- [About this exercise] When you reach the line containing "ready : Bool := false" in the data below, begin returning lines exactly as written, and stop once the line containing "late (R23). -/" has been returned.

- [Extracted records]

/-! ### Redundancy (chapter 12) -/

/-- An own-output item of a die (R395): a ring frame with its port, a delivery decision, or a slot digest.  `flaw` is 0 in a copy that is
what fault-free processing gives, and any other number marks how a faulty copy differs. -/
inductive OutItem where
  | frame (port : Nat) (f : Frame)
  | deliver (d : Delivery)
  | digest (slot frames : Nat) (controls changes : Word) (claims : Two Nat)
  deriving DecidableEq, Repr

structure HeldItem where
  slot : Nat
  order : Nat
  item : OutItem
  incomplete : Bool := false
  flaw : Nat := 0
  /-- Not compared while a die is SYNCING (R414). -/
  unchecked : Bool := false
  arrivedAt : Nat := 0
  deriving DecidableEq, Repr

/-- A mismatch under arbitration (R403). -/
structure Mismatch where
  kind : Nat
  slot : Nat
  at_ : Nat
  claims : Two (Option Nat) := ⟨none, none⟩
  /-- The check of Table 12-5 that attributes a die, 0 for none, once it is known. -/
  checks : Two (Option Nat) := ⟨none, none⟩
  deriving DecidableEq, Repr

/-- A fault injection in place (Table 12-8). -/
structure Injection where
  kind : Nat
  die : Nat
  evidence : Bool
  until_ : Nat
  deriving DecidableEq, Repr

/-- What one die does in its own right (R399 to R414; log 100). -/
structure DieState where
  ready : Bool := false
  readyAt : Nat := 0
  preferAt : Nat := 0
  failures : Nat := 0
  testStart : Nat := 0
  retryAt : Option Nat := none
  testCmd : Option Hdr := none
  marches : Nat := 0
  ceTimes : List Nat := []
  hot : Bool := false
  /-- A fault was attributed to the die while it was active alone (penalty 6), and two mismatches stayed unresolved while it was active
  (penalty 7), with the instants of the unresolved ones. -/
  aloneFault : Bool := false
  unresFault : Bool := false
  unresolved : List Nat := []
  /-- The boundary of part 1 of R413, the next sequence number of each record kind there, and what of parts 2 and 3 is complete. -/
  syncFrom : Option Nat := none
  syncSeq : List Nat := []
  syncStore : Bool := false
  syncRing : Bool := false
  compareFrom : Nat := 0
  /-- Items sent to the link die and not yet arrived, and items the link die holds for comparison. -/
  out : List HeldItem := []
  held : List HeldItem := []
  /-- The next slot to process, and the markers that were missing when a slot was processed: (slot, source) (R22, R23). -/
  slot : Nat := 0
  missing : List (Nat × Nat) := []
  /-- Of those, the markers that have still not come: what their sources send before them is late (R23). -/
  late : List (Nat × Nat) := []
  evidence : Nat := 0
  deriving DecidableEq, Repr

/-- A control item an FE holds because one die only sent it, or the two differently (R17, R411). -/
structure HeldControl where
  fe : Nat
  die : Nat
  item : FeItem
  since : Nat
  differs : Bool
  deriving DecidableEq, Repr

structure RedState where
  dies : Two DieState := ⟨{}, {}⟩
  forced : Option Nat := none
  forcedNext : Option Nat := none
  /-- The first slot whose items the active die gives after a planned change, and the die that gives those before it (R408). -/
  gate : Nat × Nat := (0, 0)
  /-- The sources whose marker was missing from both dies in the latest slot released (Table 12-1). -/
  faulty : List Nat := []
  mismatch : Option Mismatch := none
  /-- Slot and order of the next own-output item (R395). -/
  order : Nat := 0
  /-- Items of lower order have left the comparator. -/
  passed : Nat := 0
  held : List HeldControl := []
  injections : List Injection := []
  /-- The slot in progress, counted on the time base (R22); the next slot whose items are to be processed; and the order of the first own-output item
  after the last digest (R393). -/
  slot : Nat := 0
  done : Nat := 0
  digested : Nat := 0
  /-- Control items the front ends have acted on, newest first (R17). -/
  acted : List (Nat × FeItem) := []
  deriving DecidableEq, Repr

/-! ### Alarms and loops (chapter 14) -/

/-- An entry of the remote table (R451). -/
structure RemoteEntry where
  origin : Nat
  line : Nat
  at_ : Nat
  deriving DecidableEq, Repr

/-- What one path knows of the alarm lines: the active sources, the remote table, the overflows and the line states of Table 14-1.  The matrix of
the pins and the ordered path of the records keep one each (R444, R452). -/
structure AlarmView where
  sources : List (Nat × Bool) := []
  remote : List RemoteEntry := []
  overflow : Nat := 0
  lines : List (Nat × Nat) := []
  /-- Lines whose local part, and whose raw state, is active. -/
  localMask : Nat := 0
  rawMask : Nat := 0
  deriving DecidableEq, Repr

/-- An alarm word (Table 14-2). -/
structure AlarmWord where
  origin : Nat
  line : Nat
  raise : Bool
  hopsLeft : Nat
  deriving DecidableEq, Repr

/-- An alarm change as it travels to the two paths: a local source, a word taken from the ring, the expiry of an entry, or an
acknowledgement. -/
inductive AlarmEvent where
  | source (input : Nat) (active : Bool) (instant : Nat)
  | word (w : AlarmWord) (instant : Nat)
  | expiry (origin line : Nat) (instant : Nat)
  | ack (lines : Nat) (instant : Nat)
  | commit (instant : Nat)
  deriving DecidableEq, Repr

/-- A loop output (R456 to R458): its last update, the current it drives in µA, whether QLOOP is on, since when the readback is low or high
or above 24 mA, whether that has been shown as a fault, and when an over-current loop is tried again. -/
structure Loop where
  last : Nat := 0
  level : Nat := 0
  on : Bool := false
  lowSince : Option Nat := none
  highSince : Option Nat := none
  overSince : Option Nat := none
  lowShown : Bool := false
  highShown : Bool := false
  retryAt : Option Nat := none
  deriving DecidableEq, Repr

- [Answer space]
  ready : Bool := false
  readyAt : Nat := 0
  preferAt : Nat := 0
  failures : Nat := 0
  testStart : Nat := 0
  retryAt : Option Nat := none
  testCmd : Option Hdr := none
  marches : Nat := 0
  ceTimes : List Nat := []
  hot : Bool := false
  /-- A fault was attributed to the die while it was active alone (penalty 6), and two mismatches stayed unresolved while it was active
  (penalty 7), with the instants of the unresolved ones. -/
  aloneFault : Bool := false
  unresFault : Bool := false
  unresolved : List Nat := []
  /-- The boundary of part 1 of R413, the next sequence number of each record kind there, and what of parts 2 and 3 is complete. -/
  syncFrom : Option Nat := none
  syncSeq : List Nat := []
  syncStore : Bool := false
  syncRing : Bool := false
  compareFrom : Nat := 0
  /-- Items sent to the link die and not yet arrived, and items the link die holds for comparison. -/
  out : List HeldItem := []
  held : List HeldItem := []
  /-- The next slot to process, and the markers that were missing when a slot was processed: (slot, source) (R22, R23). -/
  slot : Nat := 0
  missing : List (Nat × Nat) := []
  /-- Of those, the markers that have still not come: what their sources send before them is late (R23). -/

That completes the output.